Генерал раз двадцать встречался с Фабрицио при дворе, в гостиной герцогини и в других домах, но теперь, разумеется, и виду не показал, что знаком с ним: он боялся скомпрометировать себя.
– Составьте обстоятельный протокол, – крикнул он тюремному писарю, – о передаче мне этого заключенного многоуважаемым подеста селения Кастельнуово.

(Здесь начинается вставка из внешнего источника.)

/-- A handle of core 0's quad: port 0 of the casement in slot 2, a sink or a source of 8 bytes. -/
def handle (sink : Bool) : PortRef := { PortRef.fresh (portName 0 2 1) sink 8 with block := false }

/-- A casement of one state and one transition of its ports 0, a sink, and 1, a source that has an offer. -/
def cas1 (b : Binding) : Casement where
  job := 1
  scope := 2
  buf := 0
  ports := [⟨true, 8, b, some (⟨[], false⟩, []), none, 4⟩, ⟨false, 8, b, some (⟨[1, 2, 3, 4, 5, 6, 7, 8], false⟩, []), none, 4⟩]
  fifos := []
  filters := []
  states := [(0, 1)]
  trans := [⟨3, 0, 0, 0, [], [(0, 1)]⟩]
  state := 0
  ptrs := [0]

/-- A state with that casement, its port bound as b, messages to and from the Transom, and a task with handle 4 on its port 0. -/
def ported (b : Binding) (r : PortRef) (f : Task → Task) (to_ : List (Nat × BitVec 2 × PMsg)) (from_ : List (Nat × PMsg)) : State :=
  (lab (fun x => f { (regs [(7, 64), (8, portName 0 2 1), (9, 16)] x) with p := vput x.p 4 (some r) }) []).modQuad 0 fun k =>
    { k with cas := vput k.cas 2 (some (cas1 b)), gens := vput k.gens 2 1, toT := to_, fromT := from_ }

theorem test_witness_HandlersHoldsAndGrids :
    let s := lab (regs [(7, 0x1000000000), (8, 5), (9, 7), (10, 2 ^ 32 + 3), (11, 0), (12, 2), (13, 0x100)]) []
    let t := ported .none (handle true) id [] []
    ((Claims.reg s 7).toNat % 4 = 0 ∧ (Claims.reg s 8).toNat < 2 ^ 8 ∧ (s.task 0).reply = none ∧ (s.task 0).team = none) ∧
    ((Claims.reg s 10).toNat / 2 ^ 38 % 4 = 0 ∧ (Claims.reg s 10).toNat < 2 ^ 48 ∧ Claims.reg s 11 = 0 ∧ (s.task 0).guarded = false) ∧
    (∃ u, s.releaseNow 0 4 = (true, u) ∧ (u.task u.focus).g = (s.task 0).g) ∧
    (let z := { s with attrs := [(0, [openAttr 1 0x1000000048])] }
     (z.releaseNow 0 4).1 = true ∧ Claims.updatable (z.releaseNow 0 4).2 (.task 7 0) 1 0x1000000048) ∧
    ((Claims.reg s 12).toNat ≤ 3 ∧ (Claims.reg s 12).toNat ≠ quadIndex 0 ∧ 2 ^ 8 ≤ (Claims.reg s 13).toNat ∧ (Claims.reg s 13).toNat < 2 ^ 9) ∧
    (2 ^ 63 ≤ (Claims.reg t 8).toNat ∧ nameValid (Claims.reg t 8) = true ∧ (t.portAt (Claims.reg t 8)).map (·.bind) = some .none ∧
      outOfScope (t.nameScope (Claims.reg t 8)) 0 (nameQuad (Claims.reg t 8)) = false) := by
  refine ⟨by decide +kernel, by decide +kernel, ⟨_, rfl, by decide +kernel⟩, ⟨by decide +kernel, ?_⟩, by decide +kernel, by decide +kernel⟩
  unfold Claims.updatable
  exact ⟨by decide, by decide, passes _ (by decide +kernel), by decide +kernel, by decide +kernel, by decide +kernel, by decide +kernel, by decide +kernel⟩

theorem test_witness_CasementsAndPorts :
    let n := portName 0 2 1; let s := ported (.task 7 0) (handle true) id [] []; let x := s.task 0
    (x.port 4 = some (handle true) ∧ (s.portAt n).isSome = true ∧ x.portBusy n = false ∧ x.guarded = false ∧
      (s.releaseNow 0 (s.nameScope n)).1 = true ∧ s.checkArea (handle true) 64 = .ok () ∧ x.port 3 = none) ∧
    (∃ l, s.checkAlt (.alt 1 9 7) 64 (maskHandles 16) = .ok l ∧ (oneCasement l && l.length == 1) = true) ∧
    (x.life = .running ∧ x.portWait = none ∧ nameValid n = true) ∧
    (∃ r, (lab id []).readGlobal 0x1000000000 256 = .ok r ∧ (firstFailing (headChecks r.1)).isSome = true) := by
  refine ⟨⟨by decide +kernel, by decide +kernel, by decide +kernel, by decide +kernel, by decide +kernel, passes _ (by decide +kernel), by decide +kernel⟩,
    ok_of _ _ (by decide +kernel), by decide +kernel, ok_of _ _ (by decide +kernel)⟩

theorem test_witness_TransomMoves :
    let n := portName 0 2 1; let s := ported (.task 7 0) (handle true) id [(0, 0, .offer 7 n ⟨[], false⟩ none [])] []
    let w := ported (.task 7 0) (handle true) id [(0, 0, .withdraw 7 n)] []; let b := ported .none (handle true) id [(0, 0, .bind 7 n)] []
    ((s.portAt n).map (·.boundTo 7) = some true ∧ s.firstToT 0 0 = some (.offer 7 n ⟨[], false⟩ none []) ∧ w.firstToT 0 0 = some (.withdraw 7 n) ∧
      (w.portAt n).map (·.offer.isSome) = some true ∧ b.firstToT 0 0 = some (.bind 7 n)) ∧
    ((cas1 (.task 7 0)).nextStep.isSome = true ∧ vget (s.quad 0).cas 2 none = some (cas1 (.task 7 0)) ∧ s.portAt (portName 0 2 2) = none ∧
      b.firstToT 0 1 = none) := by
  decide +kernel

theorem test_witness_PortReplies :
    let n := portName 0 2 1; let r := { handle true with offered := some (64, ⟨[], false⟩), block := true }; let d : Datum := ⟨[1, 2, 3, 4, 5, 6, 7, 8], false⟩
    let s := ported (.task 7 0) r (fun x => { x with life := .waiting .port, portWait := some (.fire 5 [4]) }) [] [(0, .fire 7 n d [])]
    let w := ported (.task 7 0) { r with asked := true } (fun x => { x with life := .waiting .port, portWait := some (.pwd 5 4) }) [] [(0, .withdrawn 7 n)]
    let b := ported .none r (fun x => { x with life := .waiting .port, portWait := some (.bind 5 3) }) [] [(0, .bound 7 n 0 true 8)]
    (s.findTid 7 = some 0 ∧ (s.task 0).handleOf n = some (4, r) ∧ s.firstFromT 0 0 = some (.fire 7 n d []) ∧
      s.watchedRange 0 64 8 = false ∧ (s.task 0).moving = none ∧ (s.task 0).halt = none) ∧
    (w.firstFromT 0 0 = some (.withdrawn 7 n) ∧ (w.task 0).portWait = some (.pwd 5 4)) ∧
    (b.firstFromT 0 0 = some (.bound 7 n 0 true 8) ∧ (b.task 0).portWait = some (.bind 5 3)) ∧ b.firstFromT 0 1 = none := by
  decide +kernel

/-- A copy of 128 bytes between two places of core 0's banks. -/
def copy1 : Copy where
  ident := 65562
  tid := 7
  job := 1
  asid := 1
  src := 0
  dst := 0x2000
  sfmt := (13, 0)
  dfmt := (13, 0)
  conv := false
  ssp := 1
  dsp := 1
  scoord := 0
  dcoord := 0
  pat := ⟨128, 0, []⟩
  rnd := ⟨0, 0, 0, 0⟩
  flags := 0
  dlo := 0x2000
  dhi := 0x2080
  ordered := true
  landed := 0
  ahead := []
  cache := none
  frozen := none
  aborting := false
  gated := false
  requested := true
  order := 0
  mword := none
  multi := none
  ring := none
  stream := none
  batch := 1

/-- The machine with that copy, or another, in slot 2 of core 0's engine, and its descriptor at 0x100. -/
def copying (k : Copy) (f : Task → Task) : State :=
  (lab (fun x => f (regs [(1, 0x100), (2, 65562), (4, 0x1000000000), (5, 0x2000)] x)) []).modCore 0 fun z =>
    { z with
      slots := vput z.slots 2 ⟨⟨true, false, false, false, false, 0x2000⟩, 3, some k⟩
      mem := z.mem.putBytes 0x100 (natBytes (64 + 2 ^ 42) 8 ++ natBytes 0 8) }

theorem test_witness_CopyEngine :
    let s := copying copy1 id; let p : Piece := ⟨0, 0, 64⟩
    (s.copySlot 0 2).copy = some copy1 ∧ s.nextUnit 0 copy1 = (0, [p]) ∧ s.unitReady 0 2 copy1 [p] = true ∧ s.unitFault 0 copy1 [p] = none ∧
    (s.hist.any (·.meets (copy1.srcLoc 0 0 0 0) 64)) = false ∧ (s.copySlot 0 3).copy = none ∧
    (let k := { copy1 with landed := 128 }; k.total ≤ k.landed) ∧
    (let k := { copy1 with ssp := 0, src := 0x3000000000 }
     let t := copying k id; (t.unitFault 0 k (t.nextUnit 0 k).2).isSome = true ∧ t.unitReady 0 2 k (t.nextUnit 0 k).2 = true) ∧
    (let k := { copy1 with frozen := some (2, 0x3000000000) }; ((copying k id).job 1).desc.trapEntry ≠ 0 ∧ debugged.takesIrq k = false) := by
  decide +kernel

theorem test_witness_CopyInstructionsAndControl :
    let s := copying copy1 id
    (copyTags s 4 = .ok () ∧ (∃ r, s.readDesc (.cpy 3 1 4) (Claims.reg s 1) = .ok r ∧
      (went (r.2.checkCopy (.cpy 3 1 4) r.1 r.1.pat (Claims.reg r.2 4) (Claims.reg r.2 5) none) && (r.2.core 0).freeSlot.isSome &&
        r.2.mayClaim .copySlot && (r.2.releaseNow 0 4).1 && r.1.dsp == 1) = true)) ∧
    ((Claims.reg s 2).toNat / 2 ^ 16 % 2 = 1 ∧ (Claims.reg s 2).toNat < 2 ^ 27 ∧ (s.copySlot 0 2).gen.toNat = (Claims.reg s 2).toNat / 2 ^ 3 % 2 ^ 13 ∧
      (s.copySlot 0 2).wmk.act = true ∧ (s.task 0).holdsCopy = false ∧ (s.task 0).batches.length < 64 ∧ (s.task 0).stream = none) := by
  exact ⟨⟨rfl, ok_of _ _ (by decide +kernel)⟩, by decide +kernel⟩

Писарь Барбоне – личность устрашающая, бородатая и воинственная – принял еще более важный вид: ни дать ни взять немецкий тюремщик. Считая, что главным образом по вине герцогини Сансеверина его начальник не стал военным министром, он проявил в обращении с арестантом еще больше наглости, чем обычно, и говорил ему voi[95], что допускается в Италии только в разговоре со слугами.
– Я – прелат святой римской церкви и главный викарий вашей епархии, – с твердостью сказал ему Фабрицио. – Да и одно уж мое имя обязывает вас обращаться со мной почтительно.
– Ничего не знаю! – дерзко возразил писарь. – Предъявите документы и грамоты, подтверждающие ваше право на столь высокие титулы.
У Фабрицио не было документов, и он промолчал. Генерал Конти, стоя возле писаря, смотрел, как тот составляет протокол, и не поднимал глаз на арестанта, желая уклониться от необходимости подтвердить, что это действительно Фабрицио дель Донго.
Клелия Конти, поджидавшая отца в карете, услышала вдруг страшный шум в кордегардии. Писарь Барбоне, составляя наглое и весьма подробное описание внешности арестанта, приказал ему расстегнуть платье, намереваясь установить наличие и состояние шрамов от ран, полученных им в поединке с Джилетти.
– Я не могу выполнить ваши приказания, господин писарь, – ответил Фабрицио с горькой усмешкой, – кандалы мешают.
– Как?! – с простодушным видом воскликнул генерал. – Арестованный все еще в кандалах? Внутри крепости? Это против устава, – для этого нужно особое постановление. Снимите с него кандалы.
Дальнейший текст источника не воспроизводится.